Microsoft will deploy 30,000 Nvidia Vera Rubin chips at an Arctic Circle data center in Norway that OpenAI originally planned for its Stargate initiative, marking the second time this month the Windows maker has taken over AI infrastructure from its partner. The deal with neocloud provider Nscale adds capacity at a campus in Narvik, Norway, building on Microsoft's existing $6.2 billion commitment at the same site.
OpenAI had been negotiating for the Norwegian facility but failed to reach an agreement with Nscale, according to people familiar with the discussions.
OpenAI had marketed the project as "Stargate Norway" last year, referencing its planned $500 billion joint venture investment in U.S. infrastructure to power advanced AI systems. The company told investors in February it would spend about $600 billion on compute infrastructure by 2030, a more specific figure than the $1.4 trillion in broader infrastructure commitments previously discussed.
Last week, OpenAI paused its analogous Stargate effort at another Nscale-developed site in the United Kingdom, citing high energy costs and regulatory challenges. An OpenAI spokesperson said the company continues to explore an agreement for capacity in Norway and is working with multiple partners to build infrastructure.

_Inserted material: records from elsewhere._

-- ==== Sys2Proof/Tests/Slice0.lean ====
section
/-! SUPPORT. Tests: ill-formed commands are refused; and for each statement of the obligations states and operands that meet its hypotheses, with
what the command leaves there. The expected values are worked out by hand from the rules that a test's comment names. -/

open Sys2Proof Sys2Proof.Machine

namespace Sys2Proof.Tests

set_option Elab.async false

-- ── States that the tests start from ──────────────────────────────────────────────────────────────────────────────

/-- A device out of reset in state `n`, with a verified image and every clock gate open, and SPI and CAN0 in
service. -/
def up (n : Nat) : State :=
  (((((State.reset.set Fld.SYS_STATE_STATE n).setWord Reg.CLK_GATE0 (BitVec.ofNat 32 (gateMask 0))).setWord Reg.CLK_GATE1
    (BitVec.ofNat 32 (gateMask 1))).set (Fld.HST_CAN_CFG_EN 0) 1).set Fld.HST_SPI_CFG_EN 1).withPwr
    { State.reset.pwr with inReset := false } |>.withSys { State.reset.sys with verified := true }

/-- A state with some fields set. -/
def put (s : State) (l : List (FReg × Nat)) : State := l.foldl (fun s e => s.set e.1 e.2) s

/-- A packet that asks for a reply. -/
def pkt (op : Nat) (pl : List Byte) : Packet := { flags := if isSealed op then 3 else 1, seq := 7, opcode := op, payload := pl, source := [] }

/-- A state in which one packet waits on the CAN0 port, and the seal is open. -/
def waits (s : State) (p : Packet) : State := (s.set Fld.SEC_STAT_SEAL_OPEN 1).setPort 1 { HostPort.reset with inq := [p] }

/-- A state in which one packet waits on the fast path. -/
def fast (s : State) (p : Packet) : State := s.withHst { s.hst with fpq := [(1, p)] }

/-- The state after a command; the state itself where there is none. -/
def after (c : Instr) (s : State) : State := (nextState (exec c s)).getD s

/-- The state at time `t`. -/
def atTime (s : State) (t : Nat) : State := { s with now := t, tclk := t }
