-- ==== Sys2Proof/Machine/StreamCommands.lean ====
section
/-! DEFINITION. The stream commands (42_stream_commands.md): what the CMD write does (R171 to R175, R183, R184), and the
SEQ agent's steps that carry the run out (R176 to R181). -/

namespace Sys2Proof.Machine

open Sys2Proof

/-- RUN1 (R183): acceptance; SEQ then runs the scalar units. -/
def execRun1 (s : State) : Result :=
  whenIdle s fun s => .next (issueStream .run1 s)

/-- RUN4 (R184): acceptance; SEQ then runs the block units and the scalar tail. -/
def execRun4 (s : State) : Result :=
  whenIdle s fun s => whenVector s fun s => .next (issueStream .run4 s)

/-- The scalar unit at sample `k` (R178). -/
def scalarUnit (k : Nat) (s : State) : Result :=
  match memRead s (elementAddr s k) 4 with
  | .notAdmitted => .fault (.portRequestNotAdmitted (elementAddr s k) 4 .read)
  | .busError => .next (endWithBusError (elementAddr s k) .read s)
  | .bytes r =>
    let (a, b) := step1 s.acc (wordAt r 0) s.cfg
    match memWrite s (outputAddr s k) [b] with
    | .notAdmitted => .fault (.portRequestNotAdmitted (outputAddr s k) 1 .write)
    | .busError => .next (endWithBusError (outputAddr s k) .write s)
    | .ok m => .next { s with mem := m, acc := a, pos := BitVec.ofNat 32 (k + 1) }

/-- The block unit at block `b` (R179). -/
def blockUnit (b : Nat) (s : State) : Result :=
  match memRead s (blockAddr s b) 16 with
  | .notAdmitted => .fault (.portRequestNotAdmitted (blockAddr s b) 16 .read)
  | .busError => .next (endWithBusError (blockAddr s b) .read s)
  | .bytes r =>
    let (a, _, packed) := step4 s.acc (lanesOfBytes r) s.cfg
    match memWrite s (outputAddr s (4 * b)) (wordBytes packed) with
    | .notAdmitted => .fault (.portRequestNotAdmitted (outputAddr s (4 * b)) 4 .write)
    | .busError => .next (endWithBusError (outputAddr s (4 * b)) .write s)
    | .ok m => .next { s with mem := m, acc := a, pos := BitVec.ofNat 32 (4 * b + 4) }

/-- SEQ's step: none while BUSY = 0 (R176), else the unit that R177 selects, or the finish step. -/
def seqStep (s : State) : Result :=
  if !s.status.busy then .next s
  else if s.pos = s.len then .next (finishRun s)
  else if s.rkind = .run4 ∧ s.len.toNat - s.pos.toNat ≥ 4 then blockUnit (s.pos.toNat / 4) s
  else scalarUnit s.pos.toNat s

end Sys2Proof.Machine
end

"I've always said we'd love to bring Stargate to Europe if the conditions are right, and we think we've found that in Narvik," OpenAI Chief Executive Sam Altman said in a statement last July.
Microsoft has accelerated deals with neocloud providers like Nscale as it races to bring data centers online to meet surging demand for AI compute. Last month, Microsoft announced it would take over a project in Texas that was originally being developed for OpenAI and Oracle Corp.
Nscale has secured Google as another client for a separate data center facility in West London running Nvidia's Grace Blackwell chips, according to a person familiar with that agreement.